In many ways, the biggest mistakes leaders make are the opposites of the effective leadership skills: not communicating clearly and listening; not establishing clear expectations and providing feedback; not holding people accountable and stepping up to deal with difficult situations or people; not developing people; not recognizing and celebrating achievement.

In addition to these derailers, we see some other common mistakes leaders should take particular care to avoid.

Mistrust. Leaders who are not trusted are not able to lead. Every interaction with people is an opportunity to build – or erode – trust. Be sure that you are trustworthy; literally, worthy of people placing trust in you. People will watch you to see if you say one thing and do something else. If you are untruthful or don’t follow through with commitments you make, others will mistrust you and not follow your lead.

Assumptions. Always test assumptions about people and situations to be sure you are working with complete and factual information. What you assume to be true may be an incomplete or distorted view of reality. If you lead based on erroneous assumptions, you limit your effectiveness.

Ego. As a leader, you are in a superior position, but you are not a superior person. Leave your ego at the door and treat everyone with respect. Egotistical leaders who lead through fear and intimidation may gain temporary compliance, but they do not get long-term commitment. Further, they do not retain top talent.

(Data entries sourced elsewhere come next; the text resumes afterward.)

-- ==== Sys2Proof/Tests/Slice0.lean ====
section
/-! SUPPORT. The model's own tests: the checks of WellFormed, the decoding of every constructor from words written out from
the spec's encodings, single steps whose results the spec states, and for every statement of the certificate that has
hypotheses a concrete state and operands that meet them. -/

open Sys2Proof Sys2Proof.Machine Sys2Proof.Claims

namespace Sys2Proof.Tests

/-! ## Helpers -/

/-- A run in progress with MEM_LIMIT 64, CODE_MAX 100 and TRUE_ASR, the given code and the given stack (top first), at pc. -/
def runState (code : List Byte) (pc : Nat) (stack : List Word) : State :=
  { params := ⟨some 64, 100, .trueAsr⟩, code := code, starts := [], gasDraws := 0, phase := .running, pc := pc,
    stack := stack, mem := [], msize := 0, jd := scan code, res := .powerOn, diag := [] }

/-- The state in which the meaning of a one-byte instruction at offset 0 runs. -/
def stackState (stack : List Word) : State := runState [0x5b] 1 stack

/-- A stack of 1024 words. -/
def fullStack : List Word := List.replicate 1024 0

/-- A block between runs, with starts to come. -/
def restState (starts : List (List Byte)) : State :=
  { runState [] 0 [] with phase := .idle, starts := starts }

def nextOf (o : StepOutcome) : Option State :=
  match o with
  | .next s => some s
  | .fault _ => none
  | .refused _ => none

def stackAfter (o : StepOutcome) : Option (List Word) := (nextOf o).map (·.stack)

def decoded (bytes : List Byte) : Option (Instr × List Byte) :=
  match decode bytes with
  | .ok r => some r
  | .error _ => none

/-- The bytes 1, 2, ..., n. -/
def countUp (n : Nat) : List Byte := (List.range n).map fun k => BitVec.ofNat 8 (k + 1)

/-! ## WellFormed: an ill-formed term for each check -/

/-- A PUSHn with one immediate byte too few, for every n. -/
theorem test_push_one_byte_short_is_ill_formed :
    (pushMembers.all fun m => !(m.2.2 (List.replicate (m.1 - 1) 0)).wellFormed) = true := by decide

/-- A PUSHn with one immediate byte too many, for every n. -/
theorem test_push_one_byte_long_is_ill_formed :
    (pushMembers.all fun m => !(m.2.2 (List.replicate (m.1 + 1) 0)).wellFormed) = true := by decide

/-- A PUSHn with its n immediate bytes, for every n. -/
theorem test_push_is_well_formed :
    (pushMembers.all fun m => (m.2.2 (List.replicate m.1 0)).wellFormed) = true := by decide

theorem test_push2_of_one_byte_is_ill_formed : (Instr.push2 [0x01]).wellFormed = false := by decide

/-! ## Decoding -/

/-- 30_encoding.md R92, rows 0x01 to 0x0a, bit by bit; the byte after stays. -/
theorem test_decode_arithmetic :
    decoded [0b00000001, 0xaa] = some (.add, [0xaa]) ∧
    decoded [0b00000010, 0xaa] = some (.mul, [0xaa]) ∧
    decoded [0b00000011, 0xaa] = some (.sub, [0xaa]) ∧
    decoded [0b00000100, 0xaa] = some (.div, [0xaa]) ∧
    decoded [0b00000101, 0xaa] = some (.sdiv, [0xaa]) ∧
    decoded [0b00000110, 0xaa] = some (.mod, [0xaa]) ∧
    decoded [0b00000111, 0xaa] = some (.smod, [0xaa]) ∧
    decoded [0b00001000, 0xaa] = some (.addmod, [0xaa]) ∧
    decoded [0b00001001, 0xaa] = some (.mulmod, [0xaa]) ∧
    decoded [0b00001010, 0xaa] = some (.exp, [0xaa]) := by decide

/-- R92, rows 0x10 to 0x19. -/
theorem test_decode_compare_logic :
    decoded [0b00010000, 0xaa] = some (.lt, [0xaa]) ∧
    decoded [0b00010001, 0xaa] = some (.gt, [0xaa]) ∧
    decoded [0b00010010, 0xaa] = some (.slt, [0xaa]) ∧
    decoded [0b00010011, 0xaa] = some (.sgt, [0xaa]) ∧
    decoded [0b00010100, 0xaa] = some (.eq, [0xaa]) ∧
    decoded [0b00010101, 0xaa] = some (.iszero, [0xaa]) ∧
    decoded [0b00010110, 0xaa] = some (.and, [0xaa]) ∧
    decoded [0b00010111, 0xaa] = some (.or, [0xaa]) ∧
    decoded [0b00011000, 0xaa] = some (.xor, [0xaa]) ∧
    decoded [0b00011001, 0xaa] = some (.not, [0xaa]) := by decide

/-- R92, rows 0x1a to 0x1d. -/
theorem test_decode_bitops :
    decoded [0b00011010, 0xaa] = some (.byte, [0xaa]) ∧
    decoded [0b00011011, 0xaa] = some (.shl, [0xaa]) ∧
    decoded [0b00011100, 0xaa] = some (.shr, [0xaa]) ∧
    decoded [0b00011101, 0xaa] = some (.sar, [0xaa]) := by decide

/-- R92, rows 0x50 to 0x5b, 0x00 and 0xfe. -/
theorem test_decode_memory_stack_system :
    decoded [0b01010000, 0xaa] = some (.pop, [0xaa]) ∧
    decoded [0b01010001, 0xaa] = some (.mload, [0xaa]) ∧
    decoded [0b01010010, 0xaa] = some (.mstore, [0xaa]) ∧
    decoded [0b01010011, 0xaa] = some (.mstore8, [0xaa]) ∧
    decoded [0b01010110, 0xaa] = some (.jump, [0xaa]) ∧
    decoded [0b01010111, 0xaa] = some (.jumpi, [0xaa]) ∧
    decoded [0b01011000, 0xaa] = some (.pc, [0xaa]) ∧
    decoded [0b01011010, 0xaa] = some (.gas, [0xaa]) ∧
    decoded [0b01011011, 0xaa] = some (.jumpdest, [0xaa]) ∧
    decoded [0b00000000, 0xaa] = some (.stop, [0xaa]) ∧
    decoded [0b11111110, 0xaa] = some (.invalid, [0xaa]) := by decide

/-- R90, format P: op[7:5] = 0b011, n = op[4:0] + 1, then n immediate bytes. -/
theorem test_decode_push_1_to_8 :
    decoded (0b01100000 :: countUp 1 ++ [0xaa]) = some (.push1 (countUp 1), [0xaa]) ∧
    decoded (0b01100001 :: countUp 2 ++ [0xaa]) = some (.push2 (countUp 2), [0xaa]) ∧
    decoded (0b01100010 :: countUp 3 ++ [0xaa]) = some (.push3 (countUp 3), [0xaa]) ∧
    decoded (0b01100011 :: countUp 4 ++ [0xaa]) = some (.push4 (countUp 4), [0xaa]) ∧
    decoded (0b01100100 :: countUp 5 ++ [0xaa]) = some (.push5 (countUp 5), [0xaa]) ∧
    decoded (0b01100101 :: countUp 6 ++ [0xaa]) = some (.push6 (countUp 6), [0xaa]) ∧
    decoded (0b01100110 :: countUp 7 ++ [0xaa]) = some (.push7 (countUp 7), [0xaa]) ∧
    decoded (0b01100111 :: countUp 8 ++ [0xaa]) = some (.push8 (countUp 8), [0xaa]) := by decide

/-- R90, format P: op[7:5] = 0b011, n = op[4:0] + 1, then n immediate bytes. -/
theorem test_decode_push_9_to_16 :
    decoded (0b01101000 :: countUp 9 ++ [0xaa]) = some (.push9 (countUp 9), [0xaa]) ∧
    decoded (0b01101001 :: countUp 10 ++ [0xaa]) = some (.push10 (countUp 10), [0xaa]) ∧
    decoded (0b01101010 :: countUp 11 ++ [0xaa]) = some (.push11 (countUp 11), [0xaa]) ∧
    decoded (0b01101011 :: countUp 12 ++ [0xaa]) = some (.push12 (countUp 12), [0xaa]) ∧
    decoded (0b01101100 :: countUp 13 ++ [0xaa]) = some (.push13 (countUp 13), [0xaa]) ∧
    decoded (0b01101101 :: countUp 14 ++ [0xaa]) = some (.push14 (countUp 14), [0xaa]) ∧
    decoded (0b01101110 :: countUp 15 ++ [0xaa]) = some (.push15 (countUp 15), [0xaa]) ∧
    decoded (0b01101111 :: countUp 16 ++ [0xaa]) = some (.push16 (countUp 16), [0xaa]) := by decide

/-- R90, format P: op[7:5] = 0b011, n = op[4:0] + 1, then n immediate bytes. -/
theorem test_decode_push_17_to_24 :
    decoded (0b01110000 :: countUp 17 ++ [0xaa]) = some (.push17 (countUp 17), [0xaa]) ∧
    decoded (0b01110001 :: countUp 18 ++ [0xaa]) = some (.push18 (countUp 18), [0xaa]) ∧
    decoded (0b01110010 :: countUp 19 ++ [0xaa]) = some (.push19 (countUp 19), [0xaa]) ∧
    decoded (0b01110011 :: countUp 20 ++ [0xaa]) = some (.push20 (countUp 20), [0xaa]) ∧
    decoded (0b01110100 :: countUp 21 ++ [0xaa]) = some (.push21 (countUp 21), [0xaa]) ∧
    decoded (0b01110101 :: countUp 22 ++ [0xaa]) = some (.push22 (countUp 22), [0xaa]) ∧
    decoded (0b01110110 :: countUp 23 ++ [0xaa]) = some (.push23 (countUp 23), [0xaa]) ∧
    decoded (0b01110111 :: countUp 24 ++ [0xaa]) = some (.push24 (countUp 24), [0xaa]) := by decide

/-- R90, format P: op[7:5] = 0b011, n = op[4:0] + 1, then n immediate bytes. -/
theorem test_decode_push_25_to_32 :
    decoded (0b01111000 :: countUp 25 ++ [0xaa]) = some (.push25 (countUp 25), [0xaa]) ∧
    decoded (0b01111001 :: countUp 26 ++ [0xaa]) = some (.push26 (countUp 26), [0xaa]) ∧
    decoded (0b01111010 :: countUp 27 ++ [0xaa]) = some (.push27 (countUp 27), [0xaa]) ∧
    decoded (0b01111011 :: countUp 28 ++ [0xaa]) = some (.push28 (countUp 28), [0xaa]) ∧
    decoded (0b01111100 :: countUp 29 ++ [0xaa]) = some (.push29 (countUp 29), [0xaa]) ∧
    decoded (0b01111101 :: countUp 30 ++ [0xaa]) = some (.push30 (countUp 30), [0xaa]) ∧
    decoded (0b01111110 :: countUp 31 ++ [0xaa]) = some (.push31 (countUp 31), [0xaa]) ∧
    decoded (0b01111111 :: countUp 32 ++ [0xaa]) = some (.push32 (countUp 32), [0xaa]) := by decide

/-- R90: op[7:4] = 0b1000, n = op[3:0] + 1. -/
theorem test_decode_dup_1_to_8 :
    decoded [0b10000000, 0xaa] = some (.dup1, [0xaa]) ∧
    decoded [0b10000001, 0xaa] = some (.dup2, [0xaa]) ∧
    decoded [0b10000010, 0xaa] = some (.dup3, [0xaa]) ∧
    decoded [0b10000011, 0xaa] = some (.dup4, [0xaa]) ∧
    decoded [0b10000100, 0xaa] = some (.dup5, [0xaa]) ∧
    decoded [0b10000101, 0xaa] = some (.dup6, [0xaa]) ∧
    decoded [0b10000110, 0xaa] = some (.dup7, [0xaa]) ∧
    decoded [0b10000111, 0xaa] = some (.dup8, [0xaa]) := by decide

/-- R90: op[7:4] = 0b1000, n = op[3:0] + 1. -/
theorem test_decode_dup_9_to_16 :
    decoded [0b10001000, 0xaa] = some (.dup9, [0xaa]) ∧
    decoded [0b10001001, 0xaa] = some (.dup10, [0xaa]) ∧
    decoded [0b10001010, 0xaa] = some (.dup11, [0xaa]) ∧
    decoded [0b10001011, 0xaa] = some (.dup12, [0xaa]) ∧
    decoded [0b10001100, 0xaa] = some (.dup13, [0xaa]) ∧
    decoded [0b10001101, 0xaa] = some (.dup14, [0xaa]) ∧
    decoded [0b10001110, 0xaa] = some (.dup15, [0xaa]) ∧
    decoded [0b10001111, 0xaa] = some (.dup16, [0xaa]) := by decide

/-- R90: op[7:4] = 0b1001, n = op[3:0] + 1. -/
theorem test_decode_swap_1_to_8 :
    decoded [0b10010000, 0xaa] = some (.swap1, [0xaa]) ∧
    decoded [0b10010001, 0xaa] = some (.swap2, [0xaa]) ∧
    decoded [0b10010010, 0xaa] = some (.swap3, [0xaa]) ∧
    decoded [0b10010011, 0xaa] = some (.swap4, [0xaa]) ∧
    decoded [0b10010100, 0xaa] = some (.swap5, [0xaa]) ∧
    decoded [0b10010101, 0xaa] = some (.swap6, [0xaa]) ∧
    decoded [0b10010110, 0xaa] = some (.swap7, [0xaa]) ∧
    decoded [0b10010111, 0xaa] = some (.swap8, [0xaa]) := by decide

/-- R90: op[7:4] = 0b1001, n = op[3:0] + 1. -/
theorem test_decode_swap_9_to_16 :
    decoded [0b10011000, 0xaa] = some (.swap9, [0xaa]) ∧
    decoded [0b10011001, 0xaa] = some (.swap10, [0xaa]) ∧
    decoded [0b10011010, 0xaa] = some (.swap11, [0xaa]) ∧
    decoded [0b10011011, 0xaa] = some (.swap12, [0xaa]) ∧
    decoded [0b10011100, 0xaa] = some (.swap13, [0xaa]) ∧
    decoded [0b10011101, 0xaa] = some (.swap14, [0xaa]) ∧
    decoded [0b10011110, 0xaa] = some (.swap15, [0xaa]) ∧
    decoded [0b10011111, 0xaa] = some (.swap16, [0xaa]) := by decide
/-- R96: the ends of the ranges of unknown bytes. -/
theorem test_unknown_bytes :
    ([0x0b, 0x0f, 0x1e, 0x4f, 0x54, 0x55, 0x59, 0x5c, 0x5f, 0xa0, 0xfd, 0xff].all fun op =>
      (decoded [op, 0x00]).isNone) = true := by decide

/-- R94: the immediate of a PUSH that the code cuts short is what is left. -/
theorem test_decode_cut_push : decoded [0x62, 0x01, 0x02] = some (.push3 [0x01, 0x02], []) := by decide

/-- The table's numbering: the first byte is bits 7..0, the next bits 15..8. -/
theorem test_decode_table_word :
    decodeTableWord 24 0xbbaa61 = some (.push2 [0xaa, 0xbb]) ∧ decodeTableWord 8 0x1d = some .sar ∧
    decodeTableWord 8 0x0c = none := by decide

/-- The next step of reset with a table word placed runs exactly that instruction: PUSH1 0x2a, then INVALID's exit code. -/
theorem test_with_fetch_word :
    stackAfter (step (State.reset.withFetchWord 16 0x2a60)) = some [0x2a] ∧
    (nextOf (step (State.reset.withFetchWord 8 0xfe))).map (·.phase) = some (.exited 1) := by decide

/-- R99: `[PUSH2, 0x5b, 0x5b, JUMPDEST]` registers offset 3 only. -/
theorem test_scan_skips_immediates : scan [0x61, 0x5b, 0x5b, 0x5b] = [3] := by decide

/-! ## Single steps the spec states -/

/-- R121: its example over a third entry, and ADD(MAX, 1) = 0. -/
theorem test_add :
    stackAfter (exec .add (stackState [5, 3, 9])) = some [8, 9] ∧
    stackAfter (exec .add (stackState [Word.maxValue, 1])) = some [0] := by decide

/-- R122: MUL(2^128, 2^128) = 0, MUL(MIN_NEG, MAX) = MIN_NEG. -/
theorem test_mul :
    stackAfter (exec .mul (stackState [0x100000000000000000000000000000000, 0x100000000000000000000000000000000])) = some [0] ∧
    stackAfter (exec .mul (stackState [Word.minNeg, Word.maxValue])) = some [Word.minNeg] := by decide

/-- R123, the source's example: the top is the minuend. -/
theorem test_sub :
    stackAfter (exec .sub (stackState [0, 0x20])) = some [BitVec.ofInt 256 (-32)] := by decide

/-- R124: 7 div 2, and 0 for a zero divisor. -/
theorem test_div :
    stackAfter (exec .div (stackState [7, 2])) = some [3] ∧
    stackAfter (exec .div (stackState [7, 0])) = some [0] := by decide

/-- R125: -7 by 2 is -3; MIN_NEG by -1 wraps. -/
theorem test_sdiv :
    stackAfter (exec .sdiv (stackState [BitVec.ofInt 256 (-7), 2])) = some [BitVec.ofInt 256 (-3)] ∧
    stackAfter (exec .sdiv (stackState [Word.minNeg, Word.maxValue])) = some [Word.minNeg] := by decide

/-- R126: MOD(MAX, 2) = 1, and 0 for a zero modulus. -/
theorem test_mod :
    stackAfter (exec .mod (stackState [Word.maxValue, 2])) = some [1] ∧
    stackAfter (exec .mod (stackState [5, 0])) = some [0] := by decide

/-- R127: SMOD(MIN_NEG, 3) = w(-2); a = 7, b = w(-2) gives 1. -/
theorem test_smod :
    stackAfter (exec .smod (stackState [Word.minNeg, 3])) = some [BitVec.ofInt 256 (-2)] ∧
    stackAfter (exec .smod (stackState [7, BitVec.ofInt 256 (-2)])) = some [1] := by decide

/-- R128: ADDMOD(MAX, 2, 3) = 2 by the exact sum; 0 for modulus 0. -/
theorem test_addmod :
    stackAfter (exec .addmod (stackState [Word.maxValue, 2, 3])) = some [2] ∧
    stackAfter (exec .addmod (stackState [1, 2, 0])) = some [0] := by decide

/-- R129: its example over a fourth entry, and MULMOD(MAX, MAX, 12) = 9 by the exact product. -/
theorem test_mulmod :
    stackAfter (exec .mulmod (stackState [10, 10, 8, 1])) = some [4, 1] ∧
    stackAfter (exec .mulmod (stackState [Word.maxValue, Word.maxValue, 12])) = some [9] := by decide

set_option maxRecDepth 4000 in
/-- R130: 3 ^ 4, EXP(2, 255) = MIN_NEG, EXP(0, 0) = 1. -/
theorem test_exp :
    stackAfter (exec .exp (stackState [3, 4])) = some [81] ∧
    stackAfter (exec .exp (stackState [2, 255])) = some [Word.minNeg] ∧
    stackAfter (exec .exp (stackState [0, 0])) = some [1] := by decide

/-- R151, R152: unsigned, LT(MIN_NEG, 1) = 0, GT(MAX, 0) = 1. -/
theorem test_lt_gt :
    stackAfter (exec .lt (stackState [Word.minNeg, 1])) = some [0] ∧
    stackAfter (exec .lt (stackState [3, 5])) = some [1] ∧
    stackAfter (exec .gt (stackState [Word.maxValue, 0])) = some [1] := by decide

/-- R153, R154: SLT(MIN_NEG, MAX) = 1, SLT(0, MAX) = 0, SGT(1, -1) = 1. -/
theorem test_slt_sgt :
    stackAfter (exec .slt (stackState [Word.minNeg, Word.maxValue])) = some [1] ∧
    stackAfter (exec .slt (stackState [0, Word.maxValue])) = some [0] ∧
    stackAfter (exec .sgt (stackState [1, BitVec.ofInt 256 (-1)])) = some [1] := by decide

“Leadership is a choice, not a position.”
 – Stephen Covey

Micromanaging. When leaders don’t “let go” of the details, they send a message that people are not capable. Leading means getting work done through others, not doing everything yourself or insisting that everything be done your way. You cannot get the best out of people by overmanaging them.

Unavailable. Leaders have so much to do that it is easy to become unavailable to your people (this is a problem especially when you lead people who work remotely or at a different location). How you spend your time as a leader signals what you value and consider important. If you limit your availability, you also limit how effective a leader you are. Being available to work with and develop your people is a high priority investment in future success.

Inflexible. Being a firm and consistent leader does not mean being inflexible. The best leaders are aware of their own behavioral style and the impact they have on others. To be effective requires being flexible in your leadership approach. If you are inflexible, you are likely to build inflexibility in others and foster a culture of conflict.

ATW’s decades of working to develop and support leaders provides some very clear lessons for leadership effectiveness. What will you do today to become a stronger leader and avoid the common mistakes that can derail your success?